Study shows teens should get jobs while in high school

Teens who tie on the apron and work during high school earn 20 to 25 percent more than their non-working peers and are more likely to finish college.
Teens who tie on the apron and work during high school earn 20 to 25 percent more than their non-working peers and are more likely to finish college.

According to a study published by Drexel University’s Center for Labor Markets and Policy, teens who spend some time bagging groceries or cyphoning fries into happy meals have a larger shot at success throughout their career.

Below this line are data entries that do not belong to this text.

-- ==== Sys2Proof/Laws/Decode.lean ====
section
/-! SUPPORT. What the decoder reads: each entry of the opcode map with the encoding it comes from, and the lengths. -/

namespace Sys2Proof

open Sys2Proof.Machine

/-- The instruction of an opcode's entry and the two bytes after it. -/
def Form.fill (f : Form) (b1 b2 : Byte) : Instr :=
  match f with
  | .alone i => i
  | .withByte mk => mk b1
  | .withWord mk => mk (joinBytes b1 b2)

/-- The number of bytes an entry takes. -/
def Form.size (f : Form) : Nat :=
  match f with
  | .alone _ => 1
  | .withByte _ => 2
  | .withWord _ => 3

theorem instrOf_eq (op b1 b2 : Byte) : instrOf op b1 b2 = (formOf op).fill b1 b2 := by
  unfold instrOf
  cases formOf op <;> rfl

theorem opcodeLength_eq (op : Byte) : opcodeLength op = (formOf op).size := by
  unfold opcodeLength
  cases formOf op <;> rfl

/-- The decoder takes the instruction of the opcode's entry and leaves the bytes after it. -/
theorem decode1802_three (op b1 b2 : Byte) (rest : List Byte) :
    decode1802 (op :: b1 :: b2 :: rest) =
      .ok (instrOf op b1 b2, (b1 :: b2 :: rest).drop (opcodeLength op - 1)) := by
  rw [instrOf_eq, opcodeLength_eq]
  cases h : formOf op <;> simp [decode1802, h, Form.fill, Form.size]

theorem byte_eq_joinNibs (op : Byte) : op = joinNibs (hiNib op) (loNib op) := by
  apply BitVec.eq_of_toNat_eq
  rw [joinNibs_toNat, hiNib_toNat, loNib_toNat]
  omega

theorem joinBytes_hi_lo (a : Word) : joinBytes (hiByte a) (loByte a) = a := by
  apply BitVec.eq_of_toNat_eq
  rw [joinBytes_toNat, hiByte_toNat, loByte_toNat]
  omega

theorem hiByte_joinBytes (h l : Byte) : hiByte (joinBytes h l) = h := by
  apply BitVec.eq_of_toNat_eq
  have : l.toNat < 2 ^ 8 := l.isLt
  rw [hiByte_toNat, joinBytes_toNat]
  omega

theorem loByte_joinBytes (h l : Byte) : loByte (joinBytes h l) = l := by
  apply BitVec.eq_of_toNat_eq
  have : l.toNat < 2 ^ 8 := l.isLt
  rw [loByte_toNat, joinBytes_toNat]
  omega

/-- The sixteen values of a nibble. -/
theorem nib_cases (n : Nib) :
    n = 0 ∨ n = 1 ∨ n = 2 ∨ n = 3 ∨ n = 4 ∨ n = 5 ∨ n = 6 ∨ n = 7 ∨ n = 8 ∨ n = 9 ∨ n = 10 ∨ n = 11 ∨ n = 12 ∨
      n = 13 ∨ n = 14 ∨ n = 15 := by revert n; decide

/-- What an entry of the map must be at the opcode `op`: a CDP1802 instruction whose encoding begins with `op`. -/
def Form.GoodAt (op : Byte) : Form → Prop
  | .alone i => i.engine = .hardware ∧ i.wf = true ∧ encode i = [op]
  | .withByte mk => ∀ b, (mk b).engine = .hardware ∧ (mk b).wf = true ∧ encode (mk b) = [op, b]
  | .withWord mk => ∀ a, (mk a).engine = .hardware ∧ (mk a).wf = true ∧ encode (mk a) = [op, hiByte a, loByte a]

theorem shortBranchForm_good (n : Nib) : (shortBranchForm n).GoodAt (joinNibs 0x3#4 n) := by
  rcases nib_cases n with
    rfl | rfl | rfl | rfl | rfl | rfl | rfl | rfl | rfl | rfl | rfl | rfl | rfl | rfl | rfl | rfl <;>
    exact fun _ => ⟨rfl, rfl, rfl⟩

theorem inOutForm_good (n : Nib) : (inOutForm n).GoodAt (joinNibs 0x6#4 n) := by
  rcases nib_cases n with
    rfl | rfl | rfl | rfl | rfl | rfl | rfl | rfl | rfl | rfl | rfl | rfl | rfl | rfl | rfl | rfl <;>
    exact ⟨rfl, rfl, rfl⟩

theorem row7Form_good (n : Nib) : (row7Form n).GoodAt (joinNibs 0x7#4 n) := by
  rcases nib_cases n with
    rfl | rfl | rfl | rfl | rfl | rfl | rfl | rfl | rfl | rfl | rfl | rfl | rfl | rfl | rfl | rfl <;>
    first
    | exact ⟨rfl, rfl, rfl⟩
    | exact fun _ => ⟨rfl, rfl, rfl⟩

theorem rowCForm_good (n : Nib) : (rowCForm n).GoodAt (joinNibs 0xC#4 n) := by
  rcases nib_cases n with
    rfl | rfl | rfl | rfl | rfl | rfl | rfl | rfl | rfl | rfl | rfl | rfl | rfl | rfl | rfl | rfl <;>
    first
    | exact ⟨rfl, rfl, rfl⟩
    | exact fun _ => ⟨rfl, rfl, rfl⟩

theorem rowFForm_good (n : Nib) : (rowFForm n).GoodAt (joinNibs 0xF#4 n) := by
  rcases nib_cases n with
    rfl | rfl | rfl | rfl | rfl | rfl | rfl | rfl | rfl | rfl | rfl | rfl | rfl | rfl | rfl | rfl <;>
    first
    | exact ⟨rfl, rfl, rfl⟩
    | exact fun _ => ⟨rfl, rfl, rfl⟩

/-- Every entry of the map stands for a CDP1802 instruction whose encoding begins with that opcode (30_encoding R74). -/
theorem formOf_good (op : Byte) : (formOf op).GoodAt op := by
  rw [byte_eq_joinNibs op]
  generalize hiNib op = h
  generalize loNib op = n
  simp only [formOf, hiNib_joinNibs, loNib_joinNibs]
  rcases nib_cases h with
    rfl | rfl | rfl | rfl | rfl | rfl | rfl | rfl | rfl | rfl | rfl | rfl | rfl | rfl | rfl | rfl
  · by_cases hn : n = 0
    · subst hn; exact ⟨rfl, rfl, rfl⟩
    · show (if n = 0 then Form.alone .idl else .alone (.ldn n)).GoodAt _
      rw [if_neg hn]
      exact ⟨rfl, by simp only [Instr.wf, bne_iff_ne]; exact hn, rfl⟩
  · exact ⟨rfl, rfl, rfl⟩
  · exact ⟨rfl, rfl, rfl⟩
  · exact shortBranchForm_good n
  · exact ⟨rfl, rfl, rfl⟩
  · exact ⟨rfl, rfl, rfl⟩
  · exact inOutForm_good n
  · exact row7Form_good n
  · exact ⟨rfl, rfl, rfl⟩
  · exact ⟨rfl, rfl, rfl⟩
  · exact ⟨rfl, rfl, rfl⟩
  · exact ⟨rfl, rfl, rfl⟩
  · exact rowCForm_good n
  · exact ⟨rfl, rfl, rfl⟩
  · exact ⟨rfl, rfl, rfl⟩
  · exact rowFForm_good n

/-- What the CDP1802 decoder reads is a CDP1802 instruction, and its first byte is the opcode. -/
theorem instrOf_engine (op b1 b2 : Byte) :
    (instrOf op b1 b2).engine = .hardware ∧ (encode (instrOf op b1 b2)).headD 0 = op := by
  rw [instrOf_eq]
  have h := formOf_good op
  cases hf : formOf op with
  | alone i => rw [hf] at h; exact ⟨h.1, by simp [Form.fill, h.2.2]⟩
  | withByte mk => rw [hf] at h; exact ⟨(h b1).1, by simp [Form.fill, (h b1).2.2]⟩
  | withWord mk => rw [hf] at h; exact ⟨(h _).1, by simp [Form.fill, (h (joinBytes b1 b2)).2.2]⟩

/-- A handler's instruction is a CHIP-8 instruction. -/
theorem Handler.instr_engine (h : Handler) (op : Word) : (h.instr op).engine = .fastPath := by
  cases h <;> rfl

end Sys2Proof
end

Paul Harrington, a Drexel University labor economist and lead author of the study says that work experience in a formal job during high school (from ages 16 to 19) correspond to a 20 to 25 percent increase in salary for teens almost a decade later. In this case, a “formal” job means a gig in food service or retail for a larger company, as opposed to work like babysitting or cutting the neighbor’s grass. High school students who work, he says, are also more likely to have a job a decade after high school than their peers. The numbers are even stronger for teen boys, Harrington says.

“I think there’s a dignity in work,” Harrington says. “It’s really important for people to understand how they contribute to making an organization function. The way you understand how that works is by doing it.”

The study did reveal some bad news, however. As the economy has suffered, jobs for teens have become more difficult to come by. In the Metro Philadelphia area, the study revealed that in 2000, about 44 percent of teens between the ages of 16 and 19 had jobs. Today, that number has fallen to 25 percent, mostly due to the lack of employment opportunities, and also to the fact that older workers are holding onto jobs longer than they have in previous decades.

The other piece of data that the study revealed is that attendance in high school is a very strong indicator of good things to come. Harrington says that having high daily attendance in high school means that students have a much higher chance of graduating from college.

“Woody allen said 90% of life is showing up,” Harrington says. “Turns out he was right.”